Although any further increases in safety may be so small
that it will be difficult to do studies large enough to reveal
any improvement, researchers are focusing their attention
in two areas. Bacterial contamination is a rare problem
that occasionally complicates platelet transfusions. Part of
the reason for this is that platelets have to be stored at
room temperature, since they are damaged by
refrigeration. Other blood products are stored at colder
temperatures that would ordinarily discourage bacterial
growth. Research aimed at identifying platelets that are
contaminated with bacteria has taken a number of
different directions. These include rapidly culturing platelets before they are released
for transfusion; looking for changes in oxygen concentration of stored platelets that
contain bacteria; testing for the presence of bacterial proteins in stored platelets; and
using dielectrophoresis, a method which relies on the different behavior of bacteria in
an electric field.
The other area for current research into improvements in transfusion safety involves
pathogen detection and inactivation. The term "pathogen" recognizes the fact that while
viruses and bacteria are usually the culprits, if a transfusion-transmitted infection
occurs, other organisms, such as parasites, are also implicated, though rarely.

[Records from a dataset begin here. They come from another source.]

theorem div_of_op : w.toNat / 0x1000 = op.toNat := by rw [← hop, opField_toNat]

end

theorem nField_mod_ne_zero {w : Word} (hn : nField w ≠ 0x0#4) : w.toNat % 0x10 ≠ 0 := fun h =>
  hn (BitVec.eq_of_toNat_eq ((nField_toNat w).trans h))

theorem decodeOp0_decoded {w : Word} (hop : (opField w).toNat = (0x0#4).toNat) : Decoded w (decodeOp0 w) := by
  unfold decodeOp0
  split
  next h => exact .ok .cls h.symm
  split
  next h => exact .ok .ret h.symm
  next h1 h2 =>
    have := div_of_op hop
    refine .invalid .op0 ⟨?_, fun e => h1 (BitVec.eq_of_toNat_eq e), fun e => h2 (BitVec.eq_of_toNat_eq e)⟩
    simp at this; omega

theorem decodeOp8_decoded {w : Word} (hop : (opField w).toNat = (0x8#4).toNat) : Decoded w (decodeOp8 w) := by
  unfold decodeOp8
  split
  next hn => exact .ok (.ldVxVy _ _) (packXYN_of_op_n hop hn)
  next hn => exact .ok (.orVxVy _ _) (packXYN_of_op_n hop hn)
  next hn => exact .ok (.andVxVy _ _) (packXYN_of_op_n hop hn)
  next hn => exact .ok (.xorVxVy _ _) (packXYN_of_op_n hop hn)
  next hn => exact .ok (.addVxVy _ _) (packXYN_of_op_n hop hn)
  next hn => exact .ok (.subVxVy _ _) (packXYN_of_op_n hop hn)
  next hn => exact .ok (.shrVxVy _ _) (packXYN_of_op_n hop hn)
  next hn => exact .ok (.subnVxVy _ _) (packXYN_of_op_n hop hn)
  next hn => exact .ok (.shlVxVy _ _) (packXYN_of_op_n hop hn)
  next =>
    refine .invalid .op8 ⟨div_of_op hop, ?_⟩
    simp only [nField_toNat, imp_false] at *
    simp only [List.mem_cons, List.not_mem_nil, or_false]
    omega

theorem decodeOpE_decoded {w : Word} (hop : (opField w).toNat = (0xE#4).toNat) : Decoded w (decodeOpE w) := by
  unfold decodeOpE
  split
  next h => exact .ok (.skpVx _) (packXNN_of_op_nn hop h)
  split
  next h => exact .ok (.sknpVx _) (packXNN_of_op_nn hop h)
  next =>
    refine .invalid .opE ⟨div_of_op hop, ?_⟩
    simp only [← BitVec.toNat_inj, nnField_toNat] at *
    simpa using ⟨‹_›, ‹_›⟩

theorem decodeOpF_decoded {w : Word} (hop : (opField w).toNat = (0xF#4).toNat) : Decoded w (decodeOpF w) := by
  unfold decodeOpF
  split
  next h => exact .ok (.ldVxDt _) (packXNN_of_op_nn hop h)
  split
  next h => exact .ok (.ldVxK _) (packXNN_of_op_nn hop h)
  split
  next h => exact .ok (.ldDtVx _) (packXNN_of_op_nn hop h)
  split
  next h => exact .ok (.ldStVx _) (packXNN_of_op_nn hop h)
  split
  next h => exact .ok (.addIVx _) (packXNN_of_op_nn hop h)
  split
  next h => exact .ok (.ldFVx _) (packXNN_of_op_nn hop h)
  split
  next h => exact .ok (.ldBVx _) (packXNN_of_op_nn hop h)
  split
  next h => exact .ok (.ldMemVx _) (packXNN_of_op_nn hop h)
  split
  next h => exact .ok (.ldVxMem _) (packXNN_of_op_nn hop h)
  next =>
    refine .invalid .opF ⟨div_of_op hop, ?_⟩
    simp only [← BitVec.toNat_inj, nnField_toNat] at *
    simp_all

/-- The decoder answers an instruction whose word it was given, or the group of R70 that contains the word: by OP. -/
theorem decodeWord_decoded (w : Word) : Decoded w (decodeWord w) := by
  unfold decodeWord
  split
  next hop => exact decodeOp0_decoded hop
  next hop => exact .ok (.jpAddr _) (packNNN_of_op hop)
  next hop => exact .ok (.callAddr _) (packNNN_of_op hop)
  next hop => exact .ok (.seVxByte _ _) (packXNN_of_op hop)
  next hop => exact .ok (.sneVxByte _ _) (packXNN_of_op hop)
  next hop =>
    split
    next hn => exact .ok (.seVxVy _ _) (packXYN_of_op_n hop (congrArg _ hn))
    next hn => exact .invalid .op5 ⟨div_of_op (op := 0x5#4) hop, nField_mod_ne_zero hn⟩
  next hop => exact .ok (.ldVxByte _ _) (packXNN_of_op hop)
  next hop => exact .ok (.addVxByte _ _) (packXNN_of_op hop)
  next hop => exact decodeOp8_decoded hop
  next hop =>
    split
    next hn => exact .ok (.sneVxVy _ _) (packXYN_of_op_n hop (congrArg _ hn))
    next hn => exact .invalid .op9 ⟨div_of_op (op := 0x9#4) hop, nField_mod_ne_zero hn⟩
  next hop => exact .ok (.ldIAddr _) (packNNN_of_op hop)
  next hop => exact .ok (.jpV0Addr _) (packNNN_of_op hop)
  next hop => exact .ok (.rndVxByte _ _) (packXNN_of_op hop)
  next hop => exact .ok (.drwVxVyN _ _ _) (packXYN_of_op hop)
  next hop => exact decodeOpE_decoded hop
  next =>
    have := (opField w).isLt
    simp only [imp_false] at *
    exact decodeOpF_decoded (show (opField w).toNat = 15 by omega)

Research in this area includes studies that safely add chemical compounds, which
selectively target and destroy the pathogens. Various methods that are under
investigation, however, require significant changes in how blood is processed before it
is distributed for transfusion. For example, one procedure requires that blood be
exposed to ultraviolet irradiation after the addition of a pathogen-targeting chemical.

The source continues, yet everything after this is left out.